На миг Седому показалось, что они знакомы. Ну, может быть, не знакомы, но пути их где-то пересекались. Да и Азамат несколько раз бросил на него испытующие взгляды. Так смотрят, когда хотят узнать человека, с которым раньше встречался.
Покупатель погладил капот, провел рукой по фарам.
– Ну, как? – спросил Седой. – Нормально?
– Ещё внутри не смотрел, дорогой. Сейчас посмотрим, всё ли там в порядке…
– Так, может, пока я на деньги посмотрю?
– Деньги есть, дорогой. Насчёт денег даже не сомневайся.
Азамат открыл двери, заглянул внутрь просторного салона, осмотрел бар, комфортабельное кресло с выдвижной подставкой для ног, переднюю панель, уважительно потрогал руль, сел на место водителя.
– Сюда шофёра профессионального надо, – сказал Седой.
– Знаю, знаю, дорогой, – сказал Азамат. – Когда в Москве ездить буду, будет у меня и шофёр, может, даже в какой-нибудь солидной форме. Капитан полиции, например. Или майор. А у себя я могу и сам ездить, я хорошо вожу.
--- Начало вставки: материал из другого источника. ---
-- ==== Sys2Proof/Tests/Slice0.lean ====
section
/-! SUPPORT. Tests of the model, each one step or one function on a small state, with the expected value taken from
95_test_vectors.md (the vector is named beside the test) or worked out from the spec's encoding, and a witness for the
hypotheses of every obligation that has some. -/

namespace Sys2Proof.Tests
open Sys2Proof Sys2Proof.Machine

set_option maxRecDepth 4000

/-! ### Helpers -/

/-- The answer is a next state of which `p` holds. -/
def isNext (o : Result) (p : State → Bool) : Bool :=
  match o with
  | .next s => p s
  | _ => false

theorem next_of {o : Result} {p : State → Bool} (h : isNext o p = true) : ∃ t, o = .next t ∧ p t = true := by
  cases o with
  | next t => exact ⟨t, rfl, h⟩
  | fault f => cases h
  | refused r => cases h

/-- `NUM_PINS = 64`: every bit of a LEV register belongs to a pin, so no free bit is read. -/
def cfg64 : Config := { Config.reference with numPins := 64 }

/-- `NUM_PINS = 1`, the smallest engine. -/
def cfg1 : Config := { Config.reference with numPins := 1 }

/-- `NUM_PINS = 65534`, the largest engine (rule R13). -/
def cfgMax : Config := ⟨65534, 0, 0x8000, 0xA000, 0xC000, 0xE000, 0x20000000, .latchAlways⟩

/-- Latches and lines are independent of the function. -/
def cfgLatch : Config := { Config.reference with levModel := .latchAlways }

/-- After reset, with a configuration and one FSEL register. -/
def boot (cfg : Config) (j : Nat) (v : Word) : State := writeFsel j v { State.reset with cfg := cfg }

/-- `fsel[0] = 0x08FAC688`: pins 0 to 9 hold the raw fields 0, 1, 2, 3, 4, 5, 6, 7, 0, 1. -/
def ramp : State := boot Config.reference 0 0x08FAC688#32

/-- The bytes of an ASCII text. -/
def ascii (cs : List Char) : List Byte := cs.map fun c => BitVec.ofNat 8 c.toNat

/-- The response, the trace and nothing more of a command's next state. -/
def shows (r : Response) (tr : List Access) (t : State) : Bool := t.responses == [r] && t.trace == tr

/-! ### Well-formedness: one ill-formed term for each check -/

theorem test_pin_65536_has_no_word :
    Instr.wellFormed (.addr .lev 65536) = false ∧ Instr.wellFormed (.cfgin 65536) = false
    ∧ Instr.wellFormed (.cfgout 65536 .high) = false ∧ Instr.wellFormed (.setlv 65536 .low) = false
    ∧ Instr.wellFormed (.rdfn 65536) = false ∧ Instr.wellFormed (.rdlv 65536) = false := by decide

theorem test_pin_65535_has_a_word :
    Instr.wellFormed (.addr .lev 65535) = true ∧ Instr.wellFormed (.cfgin 65535) = true
    ∧ Instr.wellFormed (.cfgout 65535 .high) = true ∧ Instr.wellFormed (.setlv 65535 .low) = true
    ∧ Instr.wellFormed (.rdfn 65535) = true ∧ Instr.wellFormed (.rdlv 65535) = true
    ∧ Instr.wellFormed .enext = true := by decide

/-! ### Decoding: op[31:28] fam[27:26] lvl[25] rsv[24:16] pin[15:0], written out from rules R91 to R96 -/

theorem test_decode_addr :
    decode 0b0001_01_0_000000000_0000000000011111#32 = .legal (.addr .set 31)
    ∧ decode 0b0001_10_0_000000000_0000000000100000#32 = .legal (.addr .clr 32)
    ∧ decode 0b0001_11_0_000000000_1111111111111111#32 = .legal (.addr .lev 65535) := by decide

theorem test_decode_cfgin : decode 0b0010_00_0_000000000_1000000000010001#32 = .legal (.cfgin 32785) := by decide

theorem test_decode_cfgout :
    decode 0b0011_00_1_000000000_0000000000101111#32 = .legal (.cfgout 47 .high)
    ∧ decode 0b0011_00_0_000000000_0000000000101111#32 = .legal (.cfgout 47 .low) := by decide

theorem test_decode_setlv :
    decode 0b0100_00_1_000000000_0000000000011111#32 = .legal (.setlv 31 .high)
    ∧ decode 0b0100_00_0_000000000_0000000000110101#32 = .legal (.setlv 53 .low) := by decide

theorem test_decode_rdfn : decode 0b0101_00_0_000000000_0000000000000111#32 = .legal (.rdfn 7) := by decide

theorem test_decode_rdlv : decode 0b0110_00_0_000000000_0000000000000100#32 = .legal (.rdlv 4) := by decide

theorem test_decode_enext : decode 0b0111_00_0_000000000_0000000000000000#32 = .legal .enext := by decide

/-- V6.7 to V6.10: reserved operation codes. -/
theorem test_reserved_op_illegal :
    [0x00000000#32, 0x80000000#32, 0xF0000005#32, 0xFFFFFFFF#32, 0x90000005#32].all
      (fun w => decode w == .illegal .reservedOp) = true := by decide

/-- V6.11 to V6.21: a field that must be zero is not. -/
theorem test_nonzero_field_illegal :
    [0x24000005#32, 0x22000005#32, 0x20010005#32, 0x34000005#32, 0x52000005#32, 0x61000005#32, 0x70000001#32,
      0x72000000#32, 0x11000000#32, 0x12000000#32, 0x24000036#32].all
      (fun w => decode w == .illegal .fieldNotZero) = true := by decide

theorem test_table_word : decodeTableWord 32 0x32000005 = some (.cfgout 5 .high) ∧ decodeTableWord 32 0 = none := by decide

/-- V3.4, V4.4, V1.15: the words of the vectors. -/
theorem test_encode :
    encode (.cfgout 5 .high) = 0x32000005#32 ∧ encode (.setlv 53 .low) = 0x40000035#32
    ∧ encode (.addr .lev 47) = 0x1C00002F#32 ∧ encode .enext = 0x70000000#32 := by decide

/-! ### Configuration and bank -/

theorem test_configOk : configOk Config.reference = true ∧ configOk cfg1 = true ∧ configOk cfgMax = true := by decide
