/-- The M layout of mdrain. -/
structure MDrain where
  g : Guard
  acc : BitVec 4
  lat : BitVec 2
  fmt : BitVec 4
  tile : BitVec 6
  rm : BitVec 2
  x : Option MDrainExt
  deriving DecidableEq, Repr

/-- The M layout of macc.ld. -/
structure MLd where
  g : Guard
  acc : BitVec 4
  lat : BitVec 2
  fmt : BitVec 4
  tile : BitVec 6
  deriving DecidableEq, Repr

/-- The M layout of mkat. -/
structure MKat where
  g : Guard
  seed : BitVec 16
  hash : BitVec 32
  deriving DecidableEq, Repr

/-- The M layout of mchk. -/
structure MChk where
  g : Guard
  acc : BitVec 4
  lat : BitVec 2
  fmt : BitVec 4
  tol : BitVec 8
  deriving DecidableEq, Repr

/-- The K layout of kld (spec/02 R52). -/
structure KLd where
  g : Guard
  c : BitVec 3
  fmt : BitVec 4
  addr : BitVec 13
  deriving DecidableEq, Repr

/-- The K layout of kset. -/
structure KSet where
  g : Guard
  c : BitVec 3
  fmt : BitVec 4
  val : BitVec 32
  deriving DecidableEq, Repr

/-- The K layout of kmov. -/
structure KMov where
  g : Guard
  c : BitVec 3
  src : BitVec 3
  deriving DecidableEq, Repr

/-- The second syllable of the engine class (spec/02 R53). -/
structure EExt where
  sk : BitVec 12
  skv : Bool
  imm : BitVec 19
  deriving DecidableEq, Repr

/-- The E layout. -/
structure EOp where
  g : Guard
  ed : BitVec 3
  ea : BitVec 3
  eb : BitVec 3
  cc : BitVec 4
  opt : BitVec 7
  x : Option EExt
  deriving DecidableEq, Repr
– А зачем ты с собой столько бойцов привёз? – поинтересовался Седой. – И столько оружия? Не на войну, небось, ехал!
Азамат прищурил глаза.
– Э-э, дорогой, дорога дальняя, машина дорогая, приехал в чужой город, мало ли что может быть… Бандиты могут напасть, или еще кто…
– А-а-а-а… Ну, каждый сам решает, с кем ему куда идти…
– Конечно. Ты же, вон, даже с женщиной пришёл.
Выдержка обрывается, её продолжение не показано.